Task objective |
For the entries below, the result should be an exact transcription of the lines from the one with "one step. -/" up to and including the one with "theorem test_illformed_brightness : (Instr.brightness", and only those.

Records for this exercise |
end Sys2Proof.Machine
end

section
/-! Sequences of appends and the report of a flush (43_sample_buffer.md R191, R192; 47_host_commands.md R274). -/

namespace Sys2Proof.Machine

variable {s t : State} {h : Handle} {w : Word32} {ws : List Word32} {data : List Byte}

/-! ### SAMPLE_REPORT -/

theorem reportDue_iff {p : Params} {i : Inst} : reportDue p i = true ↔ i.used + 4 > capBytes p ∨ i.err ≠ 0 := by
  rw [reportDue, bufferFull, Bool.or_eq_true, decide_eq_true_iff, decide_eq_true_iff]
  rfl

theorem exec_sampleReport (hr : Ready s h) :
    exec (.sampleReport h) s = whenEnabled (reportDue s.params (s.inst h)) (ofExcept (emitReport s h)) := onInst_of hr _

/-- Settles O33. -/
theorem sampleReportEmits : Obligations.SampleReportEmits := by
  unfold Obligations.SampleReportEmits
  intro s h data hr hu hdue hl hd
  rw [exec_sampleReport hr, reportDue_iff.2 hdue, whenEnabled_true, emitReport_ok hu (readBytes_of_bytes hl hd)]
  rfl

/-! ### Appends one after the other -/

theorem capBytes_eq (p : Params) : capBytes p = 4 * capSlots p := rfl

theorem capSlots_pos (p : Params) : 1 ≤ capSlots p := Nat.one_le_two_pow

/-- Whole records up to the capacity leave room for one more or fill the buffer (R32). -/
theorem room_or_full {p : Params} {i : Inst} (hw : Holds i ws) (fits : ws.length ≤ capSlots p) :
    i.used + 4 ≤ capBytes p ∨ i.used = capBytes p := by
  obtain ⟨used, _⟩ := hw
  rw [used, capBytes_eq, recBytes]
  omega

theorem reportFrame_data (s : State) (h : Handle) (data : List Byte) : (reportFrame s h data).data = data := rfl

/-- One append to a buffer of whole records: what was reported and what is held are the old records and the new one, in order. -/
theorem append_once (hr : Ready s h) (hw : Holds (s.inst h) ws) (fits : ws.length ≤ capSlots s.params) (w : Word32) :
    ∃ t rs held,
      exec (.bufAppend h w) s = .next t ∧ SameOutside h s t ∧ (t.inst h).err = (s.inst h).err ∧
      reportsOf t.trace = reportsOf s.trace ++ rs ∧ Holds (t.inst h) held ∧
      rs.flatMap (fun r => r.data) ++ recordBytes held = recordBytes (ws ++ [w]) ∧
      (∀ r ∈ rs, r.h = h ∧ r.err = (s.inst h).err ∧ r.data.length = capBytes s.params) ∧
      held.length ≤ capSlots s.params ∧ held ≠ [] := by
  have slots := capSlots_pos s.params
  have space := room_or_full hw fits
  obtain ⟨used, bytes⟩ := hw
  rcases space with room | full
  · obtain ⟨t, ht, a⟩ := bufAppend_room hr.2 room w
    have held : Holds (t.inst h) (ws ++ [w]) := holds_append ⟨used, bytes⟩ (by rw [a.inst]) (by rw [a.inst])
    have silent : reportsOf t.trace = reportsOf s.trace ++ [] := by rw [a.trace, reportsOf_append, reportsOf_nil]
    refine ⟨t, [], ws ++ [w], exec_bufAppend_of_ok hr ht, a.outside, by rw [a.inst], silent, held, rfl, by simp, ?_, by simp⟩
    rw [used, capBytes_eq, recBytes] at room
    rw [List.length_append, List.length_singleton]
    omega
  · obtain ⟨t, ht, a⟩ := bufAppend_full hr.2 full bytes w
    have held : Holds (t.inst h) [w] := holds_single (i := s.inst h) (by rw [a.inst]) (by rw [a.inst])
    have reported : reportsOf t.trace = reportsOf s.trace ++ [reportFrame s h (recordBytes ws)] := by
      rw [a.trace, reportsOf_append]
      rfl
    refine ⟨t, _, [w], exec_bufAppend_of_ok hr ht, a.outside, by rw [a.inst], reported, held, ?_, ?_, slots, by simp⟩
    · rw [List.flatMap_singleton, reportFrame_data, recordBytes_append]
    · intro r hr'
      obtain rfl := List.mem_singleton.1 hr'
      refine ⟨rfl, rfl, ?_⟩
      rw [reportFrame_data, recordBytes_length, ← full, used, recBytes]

---

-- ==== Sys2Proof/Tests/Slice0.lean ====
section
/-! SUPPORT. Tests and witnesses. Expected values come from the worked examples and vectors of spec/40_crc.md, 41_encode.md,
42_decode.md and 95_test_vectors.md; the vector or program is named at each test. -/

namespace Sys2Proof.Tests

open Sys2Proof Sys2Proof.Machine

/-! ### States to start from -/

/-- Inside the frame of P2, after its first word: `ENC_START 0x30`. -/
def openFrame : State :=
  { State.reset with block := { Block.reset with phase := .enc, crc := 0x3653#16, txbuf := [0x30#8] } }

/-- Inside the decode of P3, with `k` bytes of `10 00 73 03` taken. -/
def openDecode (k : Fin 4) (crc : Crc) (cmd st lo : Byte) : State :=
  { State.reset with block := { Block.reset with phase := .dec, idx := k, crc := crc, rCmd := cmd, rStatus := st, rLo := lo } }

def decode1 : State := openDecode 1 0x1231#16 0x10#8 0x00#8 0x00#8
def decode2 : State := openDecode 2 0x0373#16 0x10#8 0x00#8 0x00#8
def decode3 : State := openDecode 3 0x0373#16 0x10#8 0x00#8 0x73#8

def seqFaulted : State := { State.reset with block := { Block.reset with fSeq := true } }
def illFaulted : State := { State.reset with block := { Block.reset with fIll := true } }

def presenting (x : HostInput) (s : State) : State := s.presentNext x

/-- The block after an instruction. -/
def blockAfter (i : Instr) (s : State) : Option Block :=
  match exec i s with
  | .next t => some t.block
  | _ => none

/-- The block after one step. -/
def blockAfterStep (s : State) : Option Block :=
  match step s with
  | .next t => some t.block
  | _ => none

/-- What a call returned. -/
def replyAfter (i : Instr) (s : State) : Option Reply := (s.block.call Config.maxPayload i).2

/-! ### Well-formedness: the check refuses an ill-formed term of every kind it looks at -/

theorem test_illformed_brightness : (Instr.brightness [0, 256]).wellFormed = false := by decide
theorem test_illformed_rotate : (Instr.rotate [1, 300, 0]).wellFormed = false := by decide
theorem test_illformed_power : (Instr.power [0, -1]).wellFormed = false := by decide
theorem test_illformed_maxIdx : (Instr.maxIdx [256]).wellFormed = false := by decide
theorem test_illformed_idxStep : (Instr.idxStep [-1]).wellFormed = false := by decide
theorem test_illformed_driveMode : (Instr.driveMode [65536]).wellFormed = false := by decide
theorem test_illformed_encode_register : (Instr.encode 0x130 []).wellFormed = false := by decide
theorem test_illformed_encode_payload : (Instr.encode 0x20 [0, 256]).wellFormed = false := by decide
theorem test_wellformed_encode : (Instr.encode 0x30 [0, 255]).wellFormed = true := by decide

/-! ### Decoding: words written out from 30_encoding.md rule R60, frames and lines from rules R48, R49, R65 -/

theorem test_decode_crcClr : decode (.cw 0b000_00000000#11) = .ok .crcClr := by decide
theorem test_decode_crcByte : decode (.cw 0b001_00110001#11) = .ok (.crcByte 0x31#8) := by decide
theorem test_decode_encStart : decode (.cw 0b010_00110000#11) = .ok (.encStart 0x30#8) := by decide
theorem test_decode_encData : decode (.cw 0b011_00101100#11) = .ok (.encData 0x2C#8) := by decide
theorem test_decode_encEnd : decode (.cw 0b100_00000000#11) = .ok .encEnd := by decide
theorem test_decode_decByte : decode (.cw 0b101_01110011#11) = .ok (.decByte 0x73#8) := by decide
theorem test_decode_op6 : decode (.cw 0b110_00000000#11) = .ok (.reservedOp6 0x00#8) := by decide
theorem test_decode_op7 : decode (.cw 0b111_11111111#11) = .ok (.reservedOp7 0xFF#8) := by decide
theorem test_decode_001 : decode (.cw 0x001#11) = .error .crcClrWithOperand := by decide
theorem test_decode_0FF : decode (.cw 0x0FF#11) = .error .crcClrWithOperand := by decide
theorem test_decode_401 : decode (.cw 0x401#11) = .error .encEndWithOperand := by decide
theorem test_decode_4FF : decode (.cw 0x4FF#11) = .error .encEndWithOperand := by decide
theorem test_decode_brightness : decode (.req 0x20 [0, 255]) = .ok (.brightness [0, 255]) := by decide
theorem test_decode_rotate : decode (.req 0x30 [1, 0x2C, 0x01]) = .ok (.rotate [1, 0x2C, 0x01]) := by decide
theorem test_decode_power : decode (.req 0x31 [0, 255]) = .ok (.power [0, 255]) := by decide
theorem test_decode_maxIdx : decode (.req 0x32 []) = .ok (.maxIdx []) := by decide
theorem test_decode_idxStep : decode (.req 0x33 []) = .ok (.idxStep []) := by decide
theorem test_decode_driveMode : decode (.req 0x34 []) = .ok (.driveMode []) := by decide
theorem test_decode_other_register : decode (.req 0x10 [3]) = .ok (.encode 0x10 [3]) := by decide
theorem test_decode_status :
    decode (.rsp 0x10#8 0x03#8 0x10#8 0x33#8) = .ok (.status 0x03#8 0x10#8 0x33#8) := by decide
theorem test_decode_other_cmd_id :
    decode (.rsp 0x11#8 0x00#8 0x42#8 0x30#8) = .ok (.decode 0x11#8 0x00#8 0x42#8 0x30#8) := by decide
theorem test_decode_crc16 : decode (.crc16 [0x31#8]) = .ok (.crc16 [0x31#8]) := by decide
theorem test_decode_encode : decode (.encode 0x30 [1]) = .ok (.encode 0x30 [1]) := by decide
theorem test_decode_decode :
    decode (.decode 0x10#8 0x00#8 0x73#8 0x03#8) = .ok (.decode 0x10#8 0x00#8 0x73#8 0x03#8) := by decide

Problem solution |
/-- The block after one step. -/
def blockAfterStep (s : State) : Option Block :=
  match step s with
  | .next t => some t.block
  | _ => none

/-- What a call returned. -/
def replyAfter (i : Instr) (s : State) : Option Reply := (s.block.call Config.maxPayload i).2

/-! ### Well-formedness: the check refuses an ill-formed term of every kind it looks at -/

theorem test_illformed_brightness : (Instr.brightness [0, 256]).wellFormed = false := by decide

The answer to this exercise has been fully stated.